Our project is deployed in Openshift. This ORM activity was causing the pod to be halted as it OOM'd. This was a drag for everyone and was causing data processing operations to back up.
So, what to do about it? I decided to not worry about django messaging at the lower cascade levels and instead manage the cascade myself. This required the development of some utility functions to compile QuerySet instances into SQL and another function to recursively walk model relations. The idea was to have the relation walker recursively reach the lowest relations level, then execute SQL directly on its way back up. Also, there is no query execution until the recursion works its way back. The benefit here is that we can use the ORM to construct a top-level query for records to delete, then the cascade function will find all of the models that depend on records from the target and execute the SQL necessary to simulate the delete cascade functionality that a database like PostgreSQL can handle.

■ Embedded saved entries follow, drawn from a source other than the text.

theorem undoable_const {P : Plat → List Instr → Prop} : Undoable (fun w _ p => P w p) := ⟨fun _ _ _ _ _ h => h, fun _ _ _ _ _ h => h⟩

/-! ## Shapes of a meaning -/

theorem good_ite {c : Prop} {_ : Decidable c} {a b : State} (ha : a.Good Q) (hb : b.Good Q) : (if c then a else b).Good Q := by
  split <;> assumption

theorem good_ite_fst {β : Type} {c : Prop} {_ : Decidable c} {a b : State × β} (ha : a.1.Good Q) (hb : b.1.Good Q) : (if c then a else b).1.Good Q := by
  split <;> assumption

theorem good_forAll {l : List Nat} {f : Nat → State → State} (h : s.Good Q) (hf : ∀ n t, State.Good Q t → (f n t).Good Q) : (s.forAll l f).Good Q := by
  unfold State.forAll
  induction l generalizing s with
  | nil => exact h
  | cons a l ih => exact ih (hf a s h)

theorem good_foldl {β : Type} {l : List β} {f : State → β → State} (h : s.Good Q) (hf : ∀ t a, State.Good Q t → (f t a).Good Q) : (l.foldl f s).Good Q := by
  induction l generalizing s with
  | nil => exact h
  | cons a l ih => exact ih (hf s a h)

theorem good_foldl_fst {β γ : Type} {l : List β} {f : State × γ → β → State × γ} {p : State × γ} (h : p.1.Good Q)
    (hf : ∀ (t : State × γ) (a : β), t.1.Good Q → (f t a).1.Good Q) : (l.foldl f p).1.Good Q := by
  induction l generalizing p with
  | nil => exact h
  | cons a l ih => exact ih (hf p a h)

theorem good_when {c : Bool} {f : State → State} (h : s.Good Q) (hf : ∀ t, State.Good Q t → (f t).Good Q) : (s.when c f).Good Q := by
  unfold State.when
  split
  · exact hf s h
  · exact h

/-- A step of a proof: what a name stands for is good, and then the rest. -/
theorem good_step {x : State} {p : Prop} (h : x.Good Q) (hp : x.Good Q → p) : p := hp h
theorem good_step_fst {β : Type} {x : State × β} {p : Prop} (h : x.1.Good Q) (hp : x.1.Good Q → p) : p := hp h

/-- A name that stands for a part of the state keeps its value. -/
theorem good_keepC {x : Collector} {p : Prop} (h : x = x → p) : p := h rfl
theorem good_keepS {x : SwapX} {p : Prop} (h : x = x → p) : p := h rfl
theorem good_keepM {x : MtrX} {p : Prop} (h : x = x → p) : p := h rfl
theorem good_keepR {x : RoaX} {p : Prop} (h : x = x → p) : p := h rfl
theorem good_keepT {x : TbX} {p : Prop} (h : x = x → p) : p := h rfl
theorem good_keepF {x : Nat → State → State} {p : Prop} (h : x = x → p) : p := h rfl
theorem good_keepG {x : State → State} {p : Prop} (h : x = x → p) : p := h rfl
theorem good_keepN {x : CanX} {p : Prop} (h : x = x → p) : p := h rfl
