theorem State.takeSet_good {Q : Plat → Cfg → List Instr → Prop} {s : State} (h : s.Good Q) (g : Nat) (hQ : Undoable Q := by first | assumption | exact undoable_const) :
    (State.takeSet g s).Good Q := by
  unfold State.takeSet
  repeat' first
    | with_reducible assumption
    | (extract_lets +onlyGivenNames x; (first | (refine good_step (Q := Q) (x := x) ?_ ?_; (on_goal 1 => unfold x); on_goal 2 => (intro hx; try clear_value x)) | (refine good_step_fst (Q := Q) (x := x) ?_ ?_; (on_goal 1 => unfold x); on_goal 2 => (intro hx; try clear_value x)) | refine good_keepC (x := x) (fun _ => ?_) | refine good_keepS (x := x) (fun _ => ?_) | refine good_keepM (x := x) (fun _ => ?_) | refine good_keepR (x := x) (fun _ => ?_) | refine good_keepT (x := x) (fun _ => ?_) | refine good_keepN (x := x) (fun _ => ?_) | refine good_keepF (x := x) (fun _ => ?_) | refine good_keepG (x := x) (fun _ => ?_) | clear_value x | skip); all_goals (rename' x => y))
    | with_reducible apply good_ite
    | with_reducible apply State.promote_good
    | with_reducible apply State.incSat_good
    | with_reducible apply State.raise_good
    | with_reducible apply State.fresh_good
    | with_reducible apply State.grpMod_good
    | with_reducible apply State.put_good
    | with_reducible exact good_free (by with_reducible assumption) ..
    | split
    | apply good_ite

theorem State.loadChan_good {Q : Plat → Cfg → List Instr → Prop} {s : State} (h : s.Good Q) (g k c u f : Nat) (afresh start : Bool) :
    (State.loadChan g k c u f afresh start s).Good Q := by
  unfold State.loadChan
  repeat' first
    | with_reducible assumption
    | (intro x y hx; beta_reduce)
    | (intro x hx; beta_reduce)
    | (extract_lets +onlyGivenNames x; (first | (refine good_step (Q := Q) (x := x) ?_ ?_; (on_goal 1 => unfold x); on_goal 2 => (intro hx; try clear_value x)) | (refine good_step_fst (Q := Q) (x := x) ?_ ?_; (on_goal 1 => unfold x); on_goal 2 => (intro hx; try clear_value x)) | refine good_keepC (x := x) (fun _ => ?_) | refine good_keepS (x := x) (fun _ => ?_) | refine good_keepM (x := x) (fun _ => ?_) | refine good_keepR (x := x) (fun _ => ?_) | refine good_keepT (x := x) (fun _ => ?_) | refine good_keepN (x := x) (fun _ => ?_) | refine good_keepF (x := x) (fun _ => ?_) | refine good_keepG (x := x) (fun _ => ?_) | clear_value x | skip); all_goals (rename' x => y))
    | with_reducible apply good_ite
    | with_reducible apply good_foldl
    | with_reducible apply good_foldl_fst
    | with_reducible apply State.chMod_good
    | with_reducible apply State.callFor_good
    | with_reducible exact good_free (by with_reducible assumption) ..
    | split
    | apply good_ite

This design was intended to be a compromise for ease of use in our application and not have to write a complicated django application extension or change the entire applications model inheritance to use a subclass of models.Model
.
Design
Utility Functions
This required the creation of small set of utility functions to handle compilation of a QuerySet
instance into either DELETE
or UPDATE
SQL statements. Also, a common function was needed to directly execute the compiled SQL with parameters
The delete SQL compiler:
from django.db import transaction
from django.db.models.sql.compiler import SQLDeleteCompiler
def get_delete_sql(query):
"""
Compile a DELTE SQL statement from a QuerySet instance
Params:
query (QuerySet) : The query to compile to SQL
Returns (tuple):
(sql, params) : sql is the sql statement to exeucte
params are any parameters for the statement to use. This is a tuple.
"""
return SQLDeleteCompiler(query.query, transaction.get_connection(), query.db).as_sql()
The update SQL compiler:
from django.db import models
def get_update_sql(query, **updatespec):
"""
Compile the query with the update specifications into an UPDATE SQL statement and parameters
Params:
query (QuerySet) : The QuerySet that will select the row(s) to update
updatespec (dict) : {column: new_value} expressed in the function call as `column=new_value` named parameters
Returns (tuple):
(sql, params) : sql is the sql statement to exeucte
params are any parameters for the statement to use. This is a tuple.
"""
assert query.query.can_filter()
query.for_write = True
q = query.query.chain(models.sql.UpdateQuery)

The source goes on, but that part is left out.